PLANS for the development of outdoor seating on Ennis’ main thoroughfare by one of the county’s best-known hotels have been given the go-ahead by An Bord Pleanála.


Duesbury Limited had originally been granted planning permission by Ennis Town Council to convert an on-street parking space to facilitate outdoor seating on O’Connell Street outside the Old Ground Hotel. Permission had also been granted for the provision of fascia signage and surround to the existing central doorway and the incorporation of the existing Poet’s Corner porch within the main bar area.

The granting of permission was appealed by local businessman Oliver Moylan of the Ennis Cash Co Company.

Among the points made in his appeal, Mr Moylan stated that the loss of “valuable” on-street parking was not justified with surveys indicating a lack of parking is deterring shoppers. Mr Moylan stated the development could result in a yearly loss of €1 million of sales in the town due to loss of car parking.

He argued the proposal would be prejudicial to public safety and that developments had been refused in this area due to concerns about interference with the protected streetscape.
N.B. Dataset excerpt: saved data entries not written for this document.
-- ==== Sys2Proof/Machine/DriveLines.lean ====
section
/-! DEFINITION. The lines and mechanics of a drive: ready, index, speed, steps, settles (chapters 5 and 8). -/

namespace Sys2Proof.Machine

open Sys2Proof

/-! ## The ready line rises (R85, R133) -/

/-- The engine at the rise of the ready line, stopped until its hold set is judged (R85). -/
def Engine.rise (e : Engine) : Engine :=
  { e with
    state := .held, door := false, cyl := none, period := 16667, newer := none, older := none,
    bad := 0, lostTimer := some 0 }

/-- The volume record at the rise of the ready line (R133). -/
def Volume.rise (v : Volume) : Volume :=
  { v with state := .readingStamp, outcome := .none, present := none, protect := false }

/-- What the part does when the ready line of drive `d` has risen: DOOR clears, the volume is
READING-STAMP, the stamp read is requested, and an engine without holds recalibrates (R85, R133). -/
def State.driveRisen (s : State) (d : DriveIx) : State :=
  (((s.modEngine d Engine.rise).modVolume d Volume.rise).requestStamp d).resume d

/-- The lines of a newly inserted disk: ready, and its write-protect line (log 13). -/
def State.setReady (s : State) (d : DriveIx) (ready protect : Bool) : State :=
  s.modEngine d fun e => { e with ready := ready, protect := protect }

/-- The ready line of drive `d` rises. During a reset, and without supply, only the line changes
(R158); a line that is high already cannot rise (log 2). -/
def State.readyRises (d : DriveIx) (protect : Bool) (s : State) : State :=
  if (s.engine d).ready then s
  else
    let t := s.setReady d true protect
    t.perform fun t => t.driveRisen d

/-! ## The ready line falls (R57, R85, R137) -/

/-- The engine at the fall of the ready line (R85). -/
def Engine.fall (e : Engine) : Engine :=
  { e with
    state := .notReady, door := true, gate := false, loaded := false, motion := .still, cyl := none,
    newer := none, older := none, bad := 0, lostTimer := none, current := none, formatOn := false,
    idFound := false }

/-- One entry of a drive whose ready line falls (R57). -/
def State.doorEntry (s : State) (x : SectorRef) : State :=
  match s.entry? x with
  | none => s
  | some e =>
    match e.state with
    | .queued => s.modEntry x Entry.fillCancelled
    | .filling => if (s.opOf x).isSome then s.modEntry x Entry.fillCancelled else s
    | .dirty | .copying | .writing | .redirty => (s.modEntry x Entry.strand).leaveBacklog x
    | .absent | .clean | .stranded | .unwritten | .failed => s

/-- The burst is a delivery or a copy-out of drive `d`. -/
def Burst.bufferedOf (d : DriveIx) (u : Burst) : Bool :=
  decide (u.drive = d) && decide (u.kind ≠ .blankFill)

/-- A running delivery or copy-out of drive `d` goes on without its record (R117), and no later hold or dip
of the drive stops it (DESIGN CHOICE, log 15). -/
def Burst.orphan (d : DriveIx) (u : Burst) : Burst :=
  if u.bufferedOf d then { u with record := none } else u

/-- The bursts of drive `d` at the fall of its ready line: deliveries and copy-outs that wait are
withdrawn, a running one completes its words without its record, blank fills stay (R116, R117). -/
def State.doorBursts (s : State) (d : DriveIx) : State :=
  let t := { s with bursts := { s.bursts with
    behind := s.bursts.behind.filter fun q => decide (q.drive ≠ d)
    running := s.bursts.running.map (Burst.orphan d) } }
  t.withdraw (Burst.bufferedOf d)

/-- A record of the fallen drive is removed: a FORMAT fails with cause DOOR, and the record passes
through the hand-out (R129, R137). -/
def State.doorRecord (d : DriveIx) (s : State) (r : RecIx) : State :=
  match s.record? r with
  | none => s
  | some q =>
    if q.kind = .format then ((s.noteFormat d (some .door) q).raise .formatFailed).releaseRecord r
    else s.releaseRecord r

/-- The number of STRANDED entries on drive `d`'s windows (R138). -/
def State.strandedCount (s : State) (d : DriveIx) : Nat :=
  ((s.refsOfDrive d).filter fun x => match s.entry? x with
    | some e => decide (e.state = .stranded)
    | none => false).length

/-- The volume record at the fall of the ready line, with its last-removal record (R137, R138). -/
def Volume.fall (stranded removed : Nat) (now : Coarse) (v : Volume) : Volume :=
  { v with
    state := .empty, outcome := .none, present := none, protect := false, changed := false
    lastRemoval := some
      { before := v.state, volumeId := v.present.map Stamp.volumeId, changed := v.changed,
        stranded := stranded, removed := removed, time := now } }

/-- What the part does when the ready line of drive `d` has fallen (R85, R137). The entries change and
the drive's waits end before the freed records are handed on (DESIGN CHOICE, log 14). -/
def State.driveFallen (s : State) (d : DriveIx) : State :=
  let mine := s.driveList d
  let t := s.modEngine d Engine.fall
  let t := { t with bufWait := t.bufWait.filter (· ≠ d) }
  let t := (t.doorBursts d).leaveChannel d
  let t := (t.refsOfDrive d).foldl State.doorEntry t
  let t := { t with pool := { t.pool with stampWaits := t.pool.stampWaits.filter (· ≠ d) } }
  let t := (mine.foldl (State.doorRecord d) t).handBuffers
  let n := t.strandedCount d
  (t.modVolume d (Volume.fall n mine.length t.clock.coarse)).raise .volumeRemoved

/-- The ready line of drive `d` falls. A fall is acted on only from the volume states other than EMPTY
(R137); during a reset only the line changes (R158). -/
def State.readyFalls (d : DriveIx) (s : State) : State :=
  let t := s.modEngine d fun e => { e with ready := false }
  t.perform fun t => if (t.volume d).state = .empty then t else t.driveFallen d

/-! ## Attempts that end without a field (R93, R94, R99) -/

/-- The engine of drive `d` is searching, and not on the way of a recalibration within its operation. -/
def Engine.searches (e : Engine) : Bool := decide (e.state = .searching) && decide (e.motion = .still)

/-- A miss: the attempt is counted by R95, and the miss count is acted on by R94. -/
def State.countMiss (s : State) (d : DriveIx) (r : RecIx) : State :=
  let cause : Cause := if (s.engine d).badId then .idCrc else .notFound
  let t := s.modRecord r fun q => { q with attempts := q.attempts + 1, misses := min 2 (q.misses + 1) }
  match t.record? r with
  | none => s
  | some q =>
    if t.attemptsSpent d r then t.operationFails d r cause
    else if q.misses = 2 ∧ !q.recal then
      (t.modRecord r fun q => { q with misses := 0, recal := true }).modEngine d fun e => e.beginRecal
    else t.modEngine d Engine.beginSearch

/-- A search has seen its second index pulse (R93). -/
def State.searchMissed (d : DriveIx) (s : State) : State :=
  match (s.engine d).current with
  | none => s
  | some r =>
    if (s.engine d).searches ∧ 2 ≤ (s.engine d).searchPulses then s.countMiss d r else s

/-- A verify has seen the second index pulse after the write without its ID field (R99). -/
def State.verifyMissed (d : DriveIx) (s : State) : State :=
  match (s.engine d).current with
  | none => s
  | some r =>
    let e := s.engine d
    if e.state = .verifying ∧ !e.idFound ∧ 2 ≤ e.searchPulses then s.attemptFails d r .verify else s

/-! ## Speed (R88, R89) -/

/-- The bad-period count has reached 3: it returns to 0 with the fault (R89). -/
def State.badPeriods (d : DriveIx) (s : State) : State :=
  if 3 ≤ (s.engine d).bad then (s.modEngine d fun e => { e with bad := 0 }).speedFails d else s

/-- The ticks that are lacking to 36,800 without an index pulse of drive `d` pass, and with them its
fault comes about (R89, log 5). A check that rests has nothing to wait for (log 2). -/
def State.indexLost (d : DriveIx) (s : State) : State :=
  match (s.engine d).lostTimer with
  | none => s
  | some n => s.passTime (36800 - n)

/-- Idleness: at an idle index count of 8 the heads are unloaded (R90). A choice or a recalibration that
falls between the 8th pulse and this step sets the count to 0, and the heads then stay loaded (DESIGN
CHOICE, log 3). -/
def State.unloadHeads (d : DriveIx) (s : State) : State :=
  let e := s.engine d
  if 8 ≤ e.idle ∧ e.current = none ∧ (e.state = .idle ∨ e.state = .held) then
    s.modEngine d fun e => { e with loaded := false }
  else s

/-- What the drive's earlier pulses have made due (log 3): a speed fault, a miss, a verify that did not
find its field, the unloading of idle heads. One pulse can bring the bad-period count to 3 and be the
second pulse of a search or a verify, and no rule orders the two: the SPEED-FAULT comes first, so that
the operation is returned and no attempt is counted (DESIGN CHOICE, log 3). -/
def State.takeDue (d : DriveIx) (s : State) : State :=
  State.unloadHeads d (State.verifyMissed d (State.searchMissed d (State.badPeriods d s)))

/-! ## Index pulses (R88, R90, R93, R99, R127, R128) -/

/-- The interval lies in 15,000..18,400 (R88). -/
def intervalGood (n : Nat) : Bool := decide (15000 ≤ n) && decide (n ≤ 18400)

/-- An index pulse is captured at tick `now` (R88, R89). -/
def Engine.capture (now : Tick) (e : Engine) : Engine :=
  let f := { e with newer := some now, older := e.newer, lostTimer := some 0 }
  match e.newer with
  | none => f
  | some before =>
    let n := since now before
    if intervalGood n then { f with period := n, bad := 0 } else { f with bad := min 3 (e.bad + 1) }

/-- What an index pulse counts for the engine's work: a search or a verify in progress, or idleness
(R90, R93, R99). -/
def Engine.countPulse (e : Engine) : Engine :=
  match e.state with
  | .searching =>
    if e.motion = .still then { e with searchPulses := min 2 (e.searchPulses + 1) } else e
  | .verifying => { e with searchPulses := min 2 (e.searchPulses + 1) }
  | .idle | .held => if e.current = none then { e with idle := min 8 (e.idle + 1) } else e
  | .notReady | .recalibrating | .select | .waitBuffer | .positioning | .waitChannel | .reading
  | .writing | .formatting => e

/-- The index pulse that follows the grant to a FORMAT: the write-protect line is sampled, and the
track begins with the slot time of this moment (R127, R129, R142). -/
def State.beginTrack (s : State) (d : DriveIx) (r : RecIx) : State :=
  if (s.engine d).protect then s.formatFails d r .protect
  else
    (s.modEngine d fun e =>
      { e with gate := true, formatOn := true, formatSlot := e.slotTime }).modVolume d
        fun v => { v with changed := true }

/-- An index pulse of a FORMAT: the track begins, or it is complete (R127, R128). -/
def State.formatPulse (s : State) (d : DriveIx) : State :=
  match (s.engine d).state, (s.engine d).current with
  | .formatting, some r =>
    if (s.engine d).formatOn then s.formatCompletes d r else s.beginTrack d r
  | _, _ => s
He stated that the planning authority had previously refused a private/commercial incursion on private property, when in 1960, Woolworths had looked for 2ft of the O’Connell monument area. “It is not for the public authority to grant public space for this private enterprise,” he stated.

Responding to the appeal, the planning authority in a letter-headed Clare County Council denied the authority is ceding the public roadway to a private entrepreneur. The monetary business value attributed to the single car-parking space by Mr Moylan’s appeal was also denied. The planning authority disagreed that the granting of permission shows no great advantage in keeping the business of Ennis alive.

Following an inspection of the site, An Bord Pleanála decided on a split planning decision. The granting of permission for the conversion of the parking space for outdoor seating as well as the incorporation of the Poet’s Corner porch with the main bar was upheld, subject to conditions. However, the provision of fascia signage and surround to the existing central doorway was refused.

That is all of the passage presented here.